Having a pandemic in a world where there is more data available has allowed companies to extrapolate and create risk models for the future. They will not be 100% accurate but what’s of importance is, to make the most of the available information at hand.
We are now facing a new normal, and since we are not completely out of the woods yet no one really knows for sure what the fallout will be after the crisis. Take out ‘reasonable pieces of the unknown’ and look at early trends to try and create predictions. It comes with higher risk but over time you can adapt as you gather more information. If you are trying to create predictions and forecasts, be prepared to pivot quickly.
Because there is limited pandemic related data available, the ‘human touch’ has become a significant element when creating future data models. Humans can learn and adapt much faster than machines. This reactivity is extremely important in unpredictable times so that human personnel can easily intervene when needed to make necessary corrections.
By contrast, machine learning happens over a longer period of time, however the current limitations on data due to COVID-19 has only made this process longer.
Furthermore, there shouldn’t be an emphasis on whether there is more or less risk occurring. Rather, the emphasis should be on risk management and going back to the first principles of risk. For example, if you are loaning or investing money you still need to make sure that you will get your money back.
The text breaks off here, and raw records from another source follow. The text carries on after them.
-- ==== Sys2Proof/Laws/PerInstr.lean ====
section
/-! SUPPORT. For every operation: decoding what the encoding tables give for it answers the operation (its base row, where rows share a word),
with every field. -/

namespace Sys2Proof

/-! ### Fields of the built words -/

theorem fMajor_wordR (m : BitVec 6) (d : Reg) (a : Reg) (b : Reg) (s : BitVec 8) : fMajor (wordR m d a b s) = m := by
  unfold fMajor wordR
  rw [BitVec.extractLsb'_append_eq_of_le (by decide), BitVec.extractLsb'_append_eq_of_le (by decide), BitVec.extractLsb'_append_eq_of_le (by decide), BitVec.extractLsb'_append_eq_of_le (by decide), BitVec.extractLsb'_append_eq_of_add_le (by decide), BitVec.extractLsb'_eq_self]
theorem fD_wordR (m : BitVec 6) (d : Reg) (a : Reg) (b : Reg) (s : BitVec 8) : fD (wordR m d a b s) = d := by
  unfold fD wordR
  rw [BitVec.extractLsb'_append_eq_of_le (by decide), BitVec.extractLsb'_append_eq_of_le (by decide), BitVec.extractLsb'_append_eq_of_le (by decide), BitVec.extractLsb'_append_eq_of_add_le (by decide), BitVec.extractLsb'_eq_self]
theorem fA_wordR (m : BitVec 6) (d : Reg) (a : Reg) (b : Reg) (s : BitVec 8) : fA (wordR m d a b s) = a := by
  unfold fA wordR
  rw [BitVec.extractLsb'_append_eq_of_le (by decide), BitVec.extractLsb'_append_eq_of_le (by decide), BitVec.extractLsb'_append_eq_of_add_le (by decide), BitVec.extractLsb'_eq_self]
theorem fB_wordR (m : BitVec 6) (d : Reg) (a : Reg) (b : Reg) (s : BitVec 8) : fB (wordR m d a b s) = b := by
  unfold fB wordR
  rw [BitVec.extractLsb'_append_eq_of_le (by decide), BitVec.extractLsb'_append_eq_of_add_le (by decide), BitVec.extractLsb'_eq_self]
theorem fSub_wordR (m : BitVec 6) (d : Reg) (a : Reg) (b : Reg) (s : BitVec 8) : fSub (wordR m d a b s) = s := by
  unfold fSub wordR
  rw [BitVec.extractLsb'_append_eq_of_add_le (by decide), BitVec.extractLsb'_eq_self]
theorem fMajor_wordI13 (m : BitVec 6) (d : Reg) (a : Reg) (v : BitVec 13) : fMajor (wordI13 m d a v) = m := by
  unfold fMajor wordI13
  rw [BitVec.extractLsb'_append_eq_of_le (by decide), BitVec.extractLsb'_append_eq_of_le (by decide), BitVec.extractLsb'_append_eq_of_le (by decide), BitVec.extractLsb'_append_eq_of_add_le (by decide), BitVec.extractLsb'_eq_self]
theorem fD_wordI13 (m : BitVec 6) (d : Reg) (a : Reg) (v : BitVec 13) : fD (wordI13 m d a v) = d := by
  unfold fD wordI13
  rw [BitVec.extractLsb'_append_eq_of_le (by decide), BitVec.extractLsb'_append_eq_of_le (by decide), BitVec.extractLsb'_append_eq_of_add_le (by decide), BitVec.extractLsb'_eq_self]
theorem fA_wordI13 (m : BitVec 6) (d : Reg) (a : Reg) (v : BitVec 13) : fA (wordI13 m d a v) = a := by
  unfold fA wordI13
  rw [BitVec.extractLsb'_append_eq_of_le (by decide), BitVec.extractLsb'_append_eq_of_add_le (by decide), BitVec.extractLsb'_eq_self]
theorem fImm13_wordI13 (m : BitVec 6) (d : Reg) (a : Reg) (v : BitVec 13) : fImm13 (wordI13 m d a v) = v := by
  unfold fImm13 wordI13
  rw [BitVec.extractLsb'_append_eq_of_add_le (by decide), BitVec.extractLsb'_eq_self]
theorem fMajor_wordI18 (m : BitVec 6) (d : Reg) (u : BitVec 18) : fMajor (wordI18 m d u) = m := by
  unfold fMajor wordI18
  rw [BitVec.extractLsb'_append_eq_of_le (by decide), BitVec.extractLsb'_append_eq_of_le (by decide), BitVec.extractLsb'_append_eq_of_add_le (by decide), BitVec.extractLsb'_eq_self]
theorem fD_wordI18 (m : BitVec 6) (d : Reg) (u : BitVec 18) : fD (wordI18 m d u) = d := by
  unfold fD wordI18
  rw [BitVec.extractLsb'_append_eq_of_le (by decide), BitVec.extractLsb'_append_eq_of_add_le (by decide), BitVec.extractLsb'_eq_self]
theorem fImm18_wordI18 (m : BitVec 6) (d : Reg) (u : BitVec 18) : fImm18 (wordI18 m d u) = u := by
  unfold fImm18 wordI18
  rw [BitVec.extractLsb'_append_eq_of_add_le (by decide), BitVec.extractLsb'_eq_self]
theorem fMajor_wordM (m : BitVec 6) (d : Reg) (a : Reg) (k : BitVec 3) (o : BitVec 10) : fMajor (wordM m d a k o) = m := by
  unfold fMajor wordM
  rw [BitVec.extractLsb'_append_eq_of_le (by decide), BitVec.extractLsb'_append_eq_of_le (by decide), BitVec.extractLsb'_append_eq_of_le (by decide), BitVec.extractLsb'_append_eq_of_le (by decide), BitVec.extractLsb'_append_eq_of_add_le (by decide), BitVec.extractLsb'_eq_self]
theorem fD_wordM (m : BitVec 6) (d : Reg) (a : Reg) (k : BitVec 3) (o : BitVec 10) : fD (wordM m d a k o) = d := by
  unfold fD wordM
  rw [BitVec.extractLsb'_append_eq_of_le (by decide), BitVec.extractLsb'_append_eq_of_le (by decide), BitVec.extractLsb'_append_eq_of_le (by decide), BitVec.extractLsb'_append_eq_of_add_le (by decide), BitVec.extractLsb'_eq_self]
theorem fA_wordM (m : BitVec 6) (d : Reg) (a : Reg) (k : BitVec 3) (o : BitVec 10) : fA (wordM m d a k o) = a := by
  unfold fA wordM
  rw [BitVec.extractLsb'_append_eq_of_le (by decide), BitVec.extractLsb'_append_eq_of_le (by decide), BitVec.extractLsb'_append_eq_of_add_le (by decide), BitVec.extractLsb'_eq_self]
theorem fWidth_wordM (m : BitVec 6) (d : Reg) (a : Reg) (k : BitVec 3) (o : BitVec 10) : fWidth (wordM m d a k o) = k := by
  unfold fWidth wordM
  rw [BitVec.extractLsb'_append_eq_of_le (by decide), BitVec.extractLsb'_append_eq_of_add_le (by decide), BitVec.extractLsb'_eq_self]
theorem fOff10_wordM (m : BitVec 6) (d : Reg) (a : Reg) (k : BitVec 3) (o : BitVec 10) : fOff10 (wordM m d a k o) = o := by
  unfold fOff10 wordM
  rw [BitVec.extractLsb'_append_eq_of_add_le (by decide), BitVec.extractLsb'_eq_self]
It is also important to remember that ever since the pandemic hit there has been a change in the foundation of many businesses. Customer behaviour, customer interaction and product/ service delivery have all changed. If you are able to analyse the impact of these aspects on your business into consideration and combine it with some historical data you can create a usable risk model.
Before COVID-19, risk modelers had become extremely complacent. They relied heavily on historical data and therefore only used this one main information source. The pandemic has now forced those who calculate risk to look beyond historical data and come up with alternatives to rapidly acquire and implement information.
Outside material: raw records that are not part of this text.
theorem queueTables : QueueTables := by
  intro s d a c outside mine thread
  refine ⟨fun ready => ⟨fun x q h y bound queue consumer home only => ?_, fun x q k h cap grants handle => ?_, fun g own gang => ?_,
    fun x g named cap gang idle => ?_⟩, fun ready x k cs desc window fits consumers handle => ?_, fun q k arg => ?_⟩
  · exact writesReg_of_exec (exec_qstat_consumer ready outside bound queue consumer home only)
  · intro w fits
    exact exec_qbind ready outside mine cap grants handle fits
  · rw [exec_qmark_own ready outside mine own, gang, State.qmark_some]
    exact ⟨fun idle => by rw [if_neg (not_not_intro idle)], fun busy => by rw [if_pos busy]⟩
  · rw [exec_qmark_named ready outside mine named cap, gang, State.qmark_some, if_neg (not_not_intro idle)]
    exact ⟨fun may => by rw [if_pos may], fun may => by rw [may]; rfl⟩
  · exact exec_qdef ready outside mine desc window fits consumers handle
  · exact exec_windowCreditReturn arg

/-- Settles O49: an item by its homes and its window, the head of a home, and the tables. -/
theorem queueForms : Obligations.QueueForms := ⟨pushResults, popResults, queueTables⟩

end Sys2Proof.Machine
end

section
/-! SUPPORT and PROOFS. The queue and stream nodes in their turn (R268, R272): how a memory node ends its firing, then what each of the nodes
takes or contributes. -/

namespace Sys2Proof.Machine

open Claims

/-- Bytes of an item, or of half a flit, lie four to a lane. -/
theorem bytesToken_asLanes (tag : Nat) (bs : List Byte) : BytesAsLanes (bytesToken tag bs) bs := fun l h => Token.of_lane tag _ l h

/-! ### A memory node in its turn (R219, R222) -/

section
variable {s t : State} {at_ : FireAt} {op : Nat} {w : BlockWord} {f : Firing} {c : Ctx} {body : Firing → Ctx → State → State × Shot}

theorem State.fireMem_sent {a b : Token} {fl : Flags} (turn : MemTurn s at_ op w f c) (shot : body f c s = (t, .sent a b fl)) :
    s.fireMem at_ op w body = t.sendTokens f a b fl := by
  obtain ⟨fires, owner, before, ranges⟩ := turn
  simp [State.fireMem, State.fireWith, fires, owner, before, ranges, shot]

/-- A node that has nothing to do sends null tokens. -/
theorem State.fireMem_null (turn : MemTurn s at_ op w f c) (shot : body f c s = (t, f.nullShot)) :
    s.fireMem at_ op w body = t.sendTokens f (Token.null at_.iter) (Token.null at_.iter) 0 := by
  obtain ⟨-, place, -⟩ := State.firing_word turn.1
  rw [Firing.nullShot, place] at shot
  exact State.fireMem_sent turn shot

end

section
variable {s : State} {at_ : FireAt} {w : BlockWord} {f : Firing} {c : Ctx}

/-! ### QIN (R268) -/

theorem exec_nodeQin_null (turn : MemTurn s at_ 0x64 w f c) (order : f.inOrder = true) (idle : predHolds w.pred f.tp 0 = false) :
    exec (.nodeQin at_ w) s = .next (s.sendTokens f (Token.null at_.iter) (Token.null at_.iter) 0) := by
  refine congrArg Host.Outcome.next (State.fireMem_null turn ?_)
  simp [order, idle]

/-- The item is reserved for the invocation, which counts it for the copy of the node. -/
theorem exec_nodeQin_takes {b : Binding} {q : Queue} {h : QHome} {es : List QEntry} {it : QItem} (turn : MemTurn s at_ 0x64 w f c)
    (order : f.inOrder = true) (act : predHolds w.pred f.tp 0 = true) (queue : s.nodeQueue c w.queue = some (b, q))
    (home : b.consumer.bind q.home = some h) (next : reserveNext (f.r.handle, f.i.id) h.entries = some (es, some it))
    (clean : it.poison = false) :
    exec (.nodeQin at_ w) s = .next (((s.modQueue q.id fun x => x.modHome h.at_ fun y => { y with entries := es }).modInv at_.region at_.inv
      (Inv.reserve (at_.node, f.copy))).sendTokens f (bytesToken at_.iter it.data) (bytesToken at_.iter it.data) 0) := by
  refine congrArg Host.Outcome.next (State.fireMem_sent turn ?_)
  simp [order, act, queue, home, next, clean]

/-! ### QOUT (R268) -/

theorem exec_nodeQout_null (turn : MemTurn s at_ 0x65 w f c) (idle : f.masked.isNull = true) :
    exec (.nodeQout at_ w) s = .next (s.sendTokens f (Token.null at_.iter) (Token.null at_.iter) 0) := by
  refine congrArg Host.Outcome.next (State.fireMem_null turn ?_)
  simp [idle]

/-- The item is held, under a place of the window, while it fits the commit buffer. -/
theorem exec_nodeQout_holds {b : Binding} {q : Queue} {k : Nat} {it : HeldItem} (turn : MemTurn s at_ 0x65 w f c)
    (act : f.masked.isNull = false) (queue : s.nodeQueue c w.queue = some (b, q)) (producer : b.window = some k)
    (room : s.windowFree q c.id k = true) (item : it = ⟨at_.iter, f.depth, w.lsid, w.queue, f.masked.bytes q.size⟩)
    (fits : { f.i with items := f.i.items ++ [it] }.heldBytes ≤ f.r.holdLimit) :
    exec (.nodeQout at_ w) s = .next (((s.takeWindow q.id c.id).modInv at_.region at_.inv fun i =>
      { i with items := i.items ++ [it] }).sendTokens f (Token.null at_.iter) (Token.null at_.iter) 0) := by
  subst item
  refine congrArg Host.Outcome.next (State.fireMem_null turn ?_)
  simp only [act, queue, producer, room, Nat.not_lt.2 fits, Bool.not_true, Bool.false_eq_true, if_false]

/-! ### SIN (R272) -/

theorem exec_nodeSin_null (turn : MemTurn s at_ 0x66 w f c) (order : f.inOrder = true) (idle : predHolds w.pred f.tp 0 = false) :
    exec (.nodeSin at_ w) s = .next (s.sendTokens f (Token.null at_.iter) (Token.null at_.iter) 0) := by
  refine congrArg Host.Outcome.next (State.fireMem_null turn ?_)
  simp [order, idle]

/-- The first half that no invocation has taken is this one's, which holds less than 512 flits. -/
theorem exec_nodeSin_takes {x : Stream} {h : Half} (turn : MemTurn s at_ 0x66 w f c) (order : f.inOrder = true)
    (act : predHolds w.pred f.tp 0 = true) (stream : s.streamAt f.r.handle w.slot false = some x)
    (next : (x.halves.find? fun h => h.taker.isNone) = some h) (clean : h.bad = false)
    (room : (x.halves.countP fun h => h.taker == some f.i.id) < 1024) :
    exec (.nodeSin at_ w) s = .next ((s.modStream x.ctl x.str fun x =>
      { x with halves := modifyFirst (fun h => h.taker.isNone) (fun h => { h with taker := some f.i.id }) x.halves }).sendTokens f
        (bytesToken at_.iter h.bytes) (bytesToken at_.iter h.bytes) 0) := by
  refine congrArg Host.Outcome.next (State.fireMem_sent turn ?_)
  simp [order, act, stream, next, clean, Nat.not_le.2 room]

/-! ### SOUT (R272) -/

section
variable {x : Stream} (turn : MemTurn s at_ 0x67 w f c) (stream : s.streamAt f.r.handle w.slot true = some x)
include turn stream

theorem exec_nodeSout_null (idle : f.masked.isNull = true) :
    exec (.nodeSout at_ w) s = .next (s.sendTokens f (Token.null at_.iter) (Token.null at_.iter) 0) := by
  refine congrArg Host.Outcome.next (State.fireMem_null turn ?_)
  simp [stream, idle]

/-- The contribution is held while the invocation and the stream's buffer have a place for it. -/
theorem exec_nodeSout_holds (act : f.masked.isNull = false) (mine : f.i.soutCount w.slot < 1024)
    (room : x.wbuf.length + (f.r.invs.map fun i => i.soutCount w.slot).sum < 1024) :
    exec (.nodeSout at_ w) s = .next ((s.modInv at_.region at_.inv fun i =>
      { i with souts := i.souts ++ [⟨at_.iter, f.depth, w.lsid, w.slot, f.masked.bytes 64⟩] }).sendTokens f
        (Token.null at_.iter) (Token.null at_.iter) 0) := by
  refine congrArg Host.Outcome.next (State.fireMem_null turn ?_)
  rw [List.sum_eq_foldl] at room
  simp only [stream, act, Nat.not_le.2 mine, Nat.not_le.2 room, Bool.false_eq_true, if_false]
From a risk management perspective, people that model risk now need to delve deeper into risk management and look at individual circumstances.
Before, predictions could get away with making broad generalisations about certain risk factors. Ever since the pandemic broke risk modellers have had to look at a broader range of risk factors depending on their industry. A future (extreme) example of this might be in health insurance where people might be asked whether or not someone has been vaccinated against COVID-19.
Pick out the most reasonable parts of historical data and try to combine it with the knowledge you have at hand while continuously monitoring and adjusting. Also be prepared to think about broader risk factors and how they might impact future modelling and predictions for your business.